Measuring output quality of large language models

Academic Year: 2024/2025

Supervisor: Šimko Jakub, doc. Ing., PhD.

Programs:
Information Technology (DIT) - combined study
Information Technology (DIT-EN) - combined study

The advent of large language models (LLMs) is raising research questions about how to measure quality and properties of their outputs. Such measures are needed for benchmarking, model improvements or prompt engineering. Some evaluation techniques pertain to specific domains and scenarios of use (e.g., how accurate are the answers to factual questions in such and such domain? how well can we use the generated answers to train a model for a specific task?), others are more general (e.g., what is the diversity of paraphrases generated by an LLM? how easy to detect it is that the content is generated?).
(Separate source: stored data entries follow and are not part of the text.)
-- ==== Sys2Proof/Certificates/Slice0/Obligations.lean ====
section
/-! DEFINITION. The statements for the provers, from the numbered rules of the manual. `Completes i s P` says that command `i`
executes in `s` and that the state after it satisfies `P`; `s.lets i` that it names what exists and nothing keeps it back. -/

open Sys2Proof Sys2Proof.Machine

/-! ### The tile (file 02) -/

/-- R57, R31, R49, R431, R47, R73, R95, R333: a write of TILE.CFG that leaves the compute bank's slice bit sets its seven rw fields
and nothing else, any other is refused whole; a COLMAP entry of a disabled tile takes its fields, on an enabled tile the write is
refused; CTRL.ENABLE. A per-tile reset ends every vector on the tile and forgets its samples, and lasts until TILE_RESET_END. -/
def Obligations.TileRegisterWritesAndReset : Prop :=
  (∀ (s : State) (c e t : Nat),
    (∀ v, s.lets (.tileCfgWrite c e t v) →
      bit v (3 + s.computeBank c e t) = s.rdB (tilePg c e t) (sliceF (s.computeBank c e t)) →
      Completes (.tileCfgWrite c e t v) s (fun u =>
        (∀ f ∈ [TILE.CFG_MERGE_EN, TILE.CFG_SKIP_EN, TILE.CFG_SPLIT_EN, TILE.CFG_LIMIT_B, TILE.CFG_LIMIT_A, TILE.CFG_SLICE_B, TILE.CFG_SLICE_A],
          u.rd (tilePg c e t) f = field v f.lsb f.width)
        ∧ u.rd (tilePg c e t) TILE.CFG_COMPUTE_BANK = s.rd (tilePg c e t) TILE.CFG_COMPUTE_BANK
        ∧ PagesKept [tilePg c e t] s u ∧ Keeps [.regs] s u))
    ∧ (∀ v, s.lets (.tileCfgWrite c e t v) →
      bit v (3 + s.computeBank c e t) ≠ s.rdB (tilePg c e t) (sliceF (s.computeBank c e t)) →
      exec (.tileCfgWrite c e t v) s = .next (s.refuse (tilePg c e t)))
    ∧ (∀ i v, s.lets (.colmapWrite c e t i v) → s.rdB (tilePg c e t) TILE.CTRL_ENABLE = false → (s.tile c e t).disablePending = false →
      Completes (.colmapWrite c e t i v) s (fun u =>
        u.rd (tilePg c e t) (TILE.COLMAP_VALID i) = toBit (bit v 31) ∧ u.rd (tilePg c e t) (TILE.COLMAP_BANK i) = field v 16 2
        ∧ u.rd (tilePg c e t) (TILE.COLMAP_COLUMN i) = field v 0 8 ∧ PagesKept [tilePg c e t] s u ∧ Keeps [.regs] s u))
    ∧ (∀ i v, s.lets (.colmapWrite c e t i v) → s.rdB (tilePg c e t) TILE.CTRL_ENABLE = true →
      exec (.colmapWrite c e t i v) s = .next (s.refuse (tilePg c e t)))
    ∧ (s.lets (.tileEnableWrite c e t false) → s.rdB (tilePg c e t) TILE.CTRL_ENABLE = true →
      Completes (.tileEnableWrite c e t false) s (fun u =>
        u.rd (tilePg c e t) TILE.CTRL_ENABLE = 0 ∧ u.tile c e t = { s.tile c e t with disablePending := true }
        ∧ u.rd (tilePg c e t) TILE.STAT_IN_SERVICE = s.rd (tilePg c e t) TILE.STAT_IN_SERVICE
        ∧ AgreeOff [c * 128 + e * 32 + t] s.tiles u.tiles ∧ Keeps [.regs, .tiles] s u))
    ∧ (s.lets (.tileDisableEffect c e t) → (s.tile c e t).disablePending = true → (∀ v ∈ (s.tile c e t).vecs, v.finished = true) →
      Completes (.tileDisableEffect c e t) s (fun u =>
        u.rd (tilePg c e t) TILE.STAT_IN_SERVICE = 0 ∧ u.tile c e t = { s.tile c e t with disablePending := false }
        ∧ AgreeOff [c * 128 + e * 32 + t] s.tiles u.tiles ∧ PagesKept [tilePg c e t] s u ∧ Keeps [.regs, .tiles] s u)))
  ∧ (∀ (s : State) (c e t : Nat),
    (s.lets (.tileReset c e t) →
      Completes (.tileReset c e t) s (fun u =>
        (u.tile c e t).resetAt = some s.now ∧ (u.tile c e t).sampleQ = []
        ∧ (u.tile c e t).vecs.length = (s.tile c e t).vecs.length
        ∧ (∀ v ∈ (u.tile c e t).vecs, v.finished = true ∧ v.passes = [] ∧ v.splits = [])
        ∧ Keeps [.regs, .tiles, .engines, .dies, .out] s u))
    ∧ (s.lets (.tileResetEnd c e t) → (s.tile c e t).resetAt ≠ none →
      Completes (.tileResetEnd c e t) s (fun u =>
        (u.tile c e t).resetAt = none ∧ (u.tile c e t).vecs = (s.tile c e t).vecs ∧ Keeps [.regs, .tiles, .engines, .dies] s u)))

/-- R39, R116, R117, R34, R36, R42, R75: the vector in turn is planned: its rows driven are its elements, those of static and routed
rows and of rows at or above ROWS apart, and each planned pass drives rows of the vector; a re-issued vector drives its halved
elements. A pass of the vector in turn ends: its conversion is delivered with weight 16 or 1, each lane within the guard range with
its code. -/
def Obligations.VectorsArePlannedAndDelivered : Prop :=
  (∀ (s : State) (c e t : Nat) (v : Vec),
    s.vecTile c e v.tag v.named = t →
    (s.lets (.vectorPlan c e t) → s.plannable c e t false = some v → s.dynOn c e v = false →
      Completes (.vectorPlan c e t) s (fun u =>
        (∃ w ∈ (u.tile c e t).vecs, w.tag = v.tag ∧ w.named = v.named ∧ w.planned = true ∧ w.reissued = false ∧ w.routed = []
          ∧ w.driven = (List.range v.elems.length).map (fun r => if s.deadOf c e t v r then 0
              else clampI (-(s.drivenRange c e v : Int)) (s.drivenRange c e v) (v.elems.getD r 0))
          ∧ w.bank = s.computeBank c e t)
        ∧ (u.tile c e t).vecs.length = (s.tile c e t).vecs.length ∧ Keeps [.regs, .tiles, .out] s u))
    ∧ (s.lets (.vectorReissue c e t) → s.plannable c e t true = some v →
      Completes (.vectorReissue c e t) s (fun u =>
        (∃ w ∈ (u.tile c e t).vecs, w.tag = v.tag ∧ w.named = v.named ∧ w.planned = true ∧ w.reissued = true
          ∧ w.routed.length ≤ 16
          ∧ w.driven = (List.range v.elems.length).map (fun r => if s.deadOf c e t v r || w.routed.contains r then 0
              else clampI (-(s.drivenRange c e v : Int)) (s.drivenRange c e v) (halved (v.elems.getD r 0))))
        ∧ (u.tile c e t).vecs.length = (s.tile c e t).vecs.length ∧ Keeps [.regs, .tiles, .out] s u)))
  ∧ (∀ (s : State) (c e t : Nat) (dev : List Int) (v : Vec) (p : Pass) (rows lanes : List Nat),
    s.lets (.passEnd c e t dev) → s.vecTile c e v.tag v.named = t → s.runnable c e t = some v → v.next = some (p, 0, rows, lanes) →
    Completes (.passEnd c e t dev) s (fun u =>
      (∃ w ∈ (u.tile c e t).vecs, w.tag = v.tag ∧ w.named = v.named ∧ w.passes = v.passes.drop 1
        ∧ ∃ o ∈ w.out, w.out = v.out ++ [o] ∧ o.scale = (if p.high then 16 else 1) ∧ o.lanes.length = 256
          ∧ ∀ l ∈ lanes, l < 256 → (((s.convert c e t v p.high rows dev).1.getD l (0, false)).2 = false →
              (o.lanes.getD l LaneCode.zero).code = ((s.convert c e t v p.high rows dev).1.getD l (0, false)).1
                ∧ (o.lanes.getD l LaneCode.zero).sat = false))
      ∧ Keeps [.regs, .tiles, .cores, .out] s u))

/-! ### Banks, refresh, wear levelling (file 03) -/

/-- R54, R55, R74: BANK_WRITE issues, and its operation is under way; the write of a bank that is done leaves the bank RESIDENT or
STREAMED with the rows of the command; BANK_RELEASE makes an idle bank EMPTY, and is refused for the compute bank. -/
def Obligations.BanksAreWrittenAndReleased : Prop := ∀ (s : State) (c e t b : Nat),
  (∀ d, s.lets (.bankWrite c e) → s.issuable c e 0x20 = some d →
    Completes (.bankWrite c e) s (fun u =>
      (∃ o ∈ (u.eng c e).ops, o.d = d ∧ o.tiles = maskTiles d.mask) ∧ (u.eng c e).ops.length = (s.eng c e).ops.length + 1
      ∧ Keeps [.regs, .tiles, .engines, .cores, .dies, .awn, .out] s u))
  ∧ (∀ w, s.lets (.bankWriteDone c e t b) → ((s.tile c e t).bank b).wr = some w → w.kind = .fill →
    Completes (.bankWriteDone c e t b) s (fun u =>
      u.bankState c e t b = (if w.resident then 2 else 1) ∧ u.bankRows c e t b = w.rows % 2 ^ (ENG.BANK_STATE_ROWS (bkey t b)).width
      ∧ ((u.tile c e t).bank b).wr = none ∧ (u.tile c e t).writes = (s.tile c e t).writes + 1
      ∧ AgreeOff [c * 128 + e * 32 + t] s.tiles u.tiles ∧ Keeps [.regs, .tiles, .engines, .dies] s u))
  ∧ (∀ v, s.lets (.bankRelease c e v) → field v 0 5 ≤ 16 → s.computeBank c e (field v 0 5) ≠ field v 8 1 →
    s.rdB (engPg c e) (ENG.BANK_STATE_WRITING (bkey (field v 0 5) (field v 8 1))) = false →
    Completes (.bankRelease c e v) s (fun u =>
      u.bankState c e (field v 0 5) (field v 8 1) = 0 ∧ u.bankRows c e (field v 0 5) (field v 8 1) = 0
      ∧ Keeps [.regs, .tiles, .dies] s u))
  ∧ (∀ v, s.lets (.bankRelease c e v) → s.computeBank c e (field v 0 5) = field v 8 1 →
    exec (.bankRelease c e v) s = .next (s.refuse (engPg c e)))

/-- R58, R59: BANK_SWAP issues; judged with every incoming bank good it stands, with a bad one it is refused and its core halts;
then each tile's compute and idle bank change places at a pass boundary. -/
def Obligations.BankSwapsExchangeComputeAndIdle : Prop := ∀ (s : State) (c e t : Nat),
  (∀ d, s.lets (.bankSwap c e) → s.issuable c e 0x21 = some d →
    Completes (.bankSwap c e) s (fun u =>
      (∃ o ∈ (u.eng c e).ops, o.d = d ∧ o.tiles = maskTiles d.mask ∧ o.judged = false) ∧ Keeps [.regs, .engines, .cores, .dies, .awn, .out] s u))
  ∧ (∀ o, s.lets (.bankSwapJudge c e) → (s.eng c e).ops.find? (fun q => q.d.opcode == 0x21 && !q.judged) = some o →
    swapWaits (s.eng c e).ops o = false → (∀ k ∈ o.left, s.swapBad c e (k / 32) = false) →
    exec (.bankSwapJudge c e) s = .next (s.modOp c e o.d.tag (fun q => { q with judged := true })))
  ∧ (∀ o, s.lets (.bankSwapJudge c e) → (s.eng c e).ops.find? (fun q => q.d.opcode == 0x21 && !q.judged) = some o →
    swapWaits (s.eng c e).ops o = false → (∃ k ∈ o.left, s.swapBad c e (k / 32) = true) → coreState s c = 1 →
    Completes (.bankSwapJudge c e) s (fun u => coreState u c = 2 ∧ u.rd (corePg c) CORE.HALT_INFO_CODE = 0x1034 ∧ u.tiles = s.tiles))
  ∧ (∀ o, s.lets (.bankSwapEffect c e t) → (s.eng c e).ops.find? (fun q => q.d.opcode == 0x21 && q.left.any (fun k => k / 32 == t)) = some o →
    o.judged = true → (s.tile c e t).splitting = false → (∀ v ∈ (s.tile c e t).vecs, v.finished = true) → s.computeBank c e t < 2 →
    Completes (.bankSwapEffect c e t) s (fun u =>
      u.computeBank c e t = 1 - s.computeBank c e t ∧ (u.tile c e t).epoch = (s.tile c e t).epoch + 1
      ∧ AgreeOff [c * 128 + e * 32 + t] s.tiles u.tiles ∧ PagesKept [tilePg c e t] s u ∧ Keeps [.regs, .tiles, .engines] s u))

/-- R61, R63, R66, R70, R71: a row of an idle RESIDENT bank is refreshed at once and the sweep moves on; of a compute bank it falls
due and takes the refresh slot of a pass boundary. A wear-levelling move writes the idle EMPTY bank of a tile whose compute bank is
RESIDENT, and swaps at a pass boundary; the vacated bank is EMPTY and the time of the move stands. -/
def Obligations.RefreshAndWearMovesKeepTheirOrder : Prop :=
  (∀ (s : State) (c e t b : Nat),
    (s.lets (.refreshRow c e t b) → s.bankState c e t b = 2 → ((s.tile c e t).bank b).wr = none → s.bankRows c e t b ≠ 0 →
      s.refreshHeld c e t = false → s.computeBank c e t ≠ b →
      Completes (.refreshRow c e t b) s (fun u =>
        ((u.tile c e t).bank b).sweep =
          (if ((s.tile c e t).bank b).sweep + 1 < s.bankRows c e t b then ((s.tile c e t).bank b).sweep + 1 else 0)
        ∧ mget ((u.tile c e t).bank b).refreshed (0, 0) ((s.tile c e t).bank b).sweep = (s.now, s.intervalUs c e)
        ∧ AgreeOff [c * 128 + e * 32 + t] s.tiles u.tiles ∧ Keeps [.regs, .tiles, .dies, .out] s u))
    ∧ (s.lets (.refreshRow c e t b) → s.bankState c e t b = 2 → ((s.tile c e t).bank b).wr = none → s.bankRows c e t b ≠ 0 →
      s.refreshHeld c e t = false → s.computeBank c e t = b → ((s.tile c e t).bank b).due = none →
      Completes (.refreshRow c e t b) s (fun u =>
        ((u.tile c e t).bank b).due = some ((s.tile c e t).bank b).sweep ∧ u.regs = s.regs
        ∧ AgreeOff [c * 128 + e * 32 + t] s.tiles u.tiles ∧ Keeps [.tiles] s u))
    ∧ (∀ r, s.lets (.refreshSlot c e t) → ((s.tile c e t).bank (s.computeBank c e t)).due = some r → (s.tile c e t).splitting = false →
      s.refreshHeld c e t = false →
      Completes (.refreshSlot c e t) s (fun u =>
        ((u.tile c e t).bank (s.computeBank c e t)).due = none
        ∧ mget ((u.tile c e t).bank (s.computeBank c e t)).refreshed (0, 0) r = (s.now, s.intervalUs c e)
        ∧ AgreeOff [c * 128 + e * 32 + t] s.tiles u.tiles ∧ Keeps [.regs, .tiles, .dies, .out] s u)))
  ∧ (∀ (s : State) (c e t : Nat),
    (s.lets (.wearMoveStart c e t) → s.coreStopped c = false → s.rdB (engPg c e) ENG.WEAR_CTRL_ENABLE = true →
      s.bankState c e t (s.computeBank c e t) = 2 → s.bankState c e t (1 - s.computeBank c e t) = 0 → (s.tile c e t).lastWear = none →
      ((s.tile c e t).bank (1 - s.computeBank c e t)).wr = none → (s.tile c e t).resetAt = none → (s.tile c e t).wearPhase = 0 →
      (s.eng c e).fillFor = none → (s.eng c e).rot.phase = .idle → s.rd (tilePg c e 16) TILE.STAT_STANDIN_FOR ≠ t →
      Completes (.wearMoveStart c e t) s (fun u =>
        (u.tile c e t).wearPhase = 1
        ∧ (∃ w, ((u.tile c e t).bank (1 - s.computeBank c e t)).wr = some w ∧ w.kind = .wear ∧ w.rows = s.bankRows c e t (s.computeBank c e t))
        ∧ u.rd (engPg c e) (ENG.BANK_STATE_WRITING (bkey t (1 - s.computeBank c e t))) = 1 ∧ Keeps [.regs, .tiles, .dies] s u))
    ∧ (∀ w, s.lets (.wearMoveWriteDone c e t) → s.computeBank c e t < 2 →
      ((s.tile c e t).bank (1 - s.computeBank c e t)).wr = some w → w.kind = .wear → (s.tile c e t).wearPhase = 1 →
      Completes (.wearMoveWriteDone c e t) s (fun u =>
        (u.tile c e t).wearPhase = 2 ∧ u.bankState c e t (1 - s.computeBank c e t) = 2
        ∧ ((u.tile c e t).bank (1 - s.computeBank c e t)).wr = none ∧ Keeps [.regs, .tiles, .engines, .dies] s u))
    ∧ (s.lets (.wearMoveSwap c e t) → s.computeBank c e t < 2 → (s.tile c e t).wearPhase = 2 → (s.tile c e t).vecs = [] →
      Completes (.wearMoveSwap c e t) s (fun u =>
        u.computeBank c e t = 1 - s.computeBank c e t ∧ u.bankState c e t (s.computeBank c e t) = 0
        ∧ (u.tile c e t).wearPhase = 0 ∧ (u.tile c e t).lastWear = some s.now ∧ Keeps [.regs, .tiles, .engines, .dies] s u)))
Through replication studies, benchmarking experiments, metric design, prompt engineering and other approaches, the candidate will advance the methods and experimental methodologies of LLM output quality measurement. Of particular interest are two general scenarios:

Dataset generation and/or augmentation, where LLMs are prompted with (comparatively small) sets of seeds to create much larger datasets. Such an approach can be very useful, when dealing with a domain/task with limited availability of original (labelled) training data (such as disinformation detection).
Detection of generated content, where stylometric-based, deep learning-based, statistics-based, or hybrid methods are used to estimate whether a piece of content was generated or modified by a machine. The detection ability is crucial for many real-world scenarios (e.g., detection of disinformation or frauds), but feeds back also to research methodologies (e.g., detecting the presence of generated content in published datasets or in crowdsourced data).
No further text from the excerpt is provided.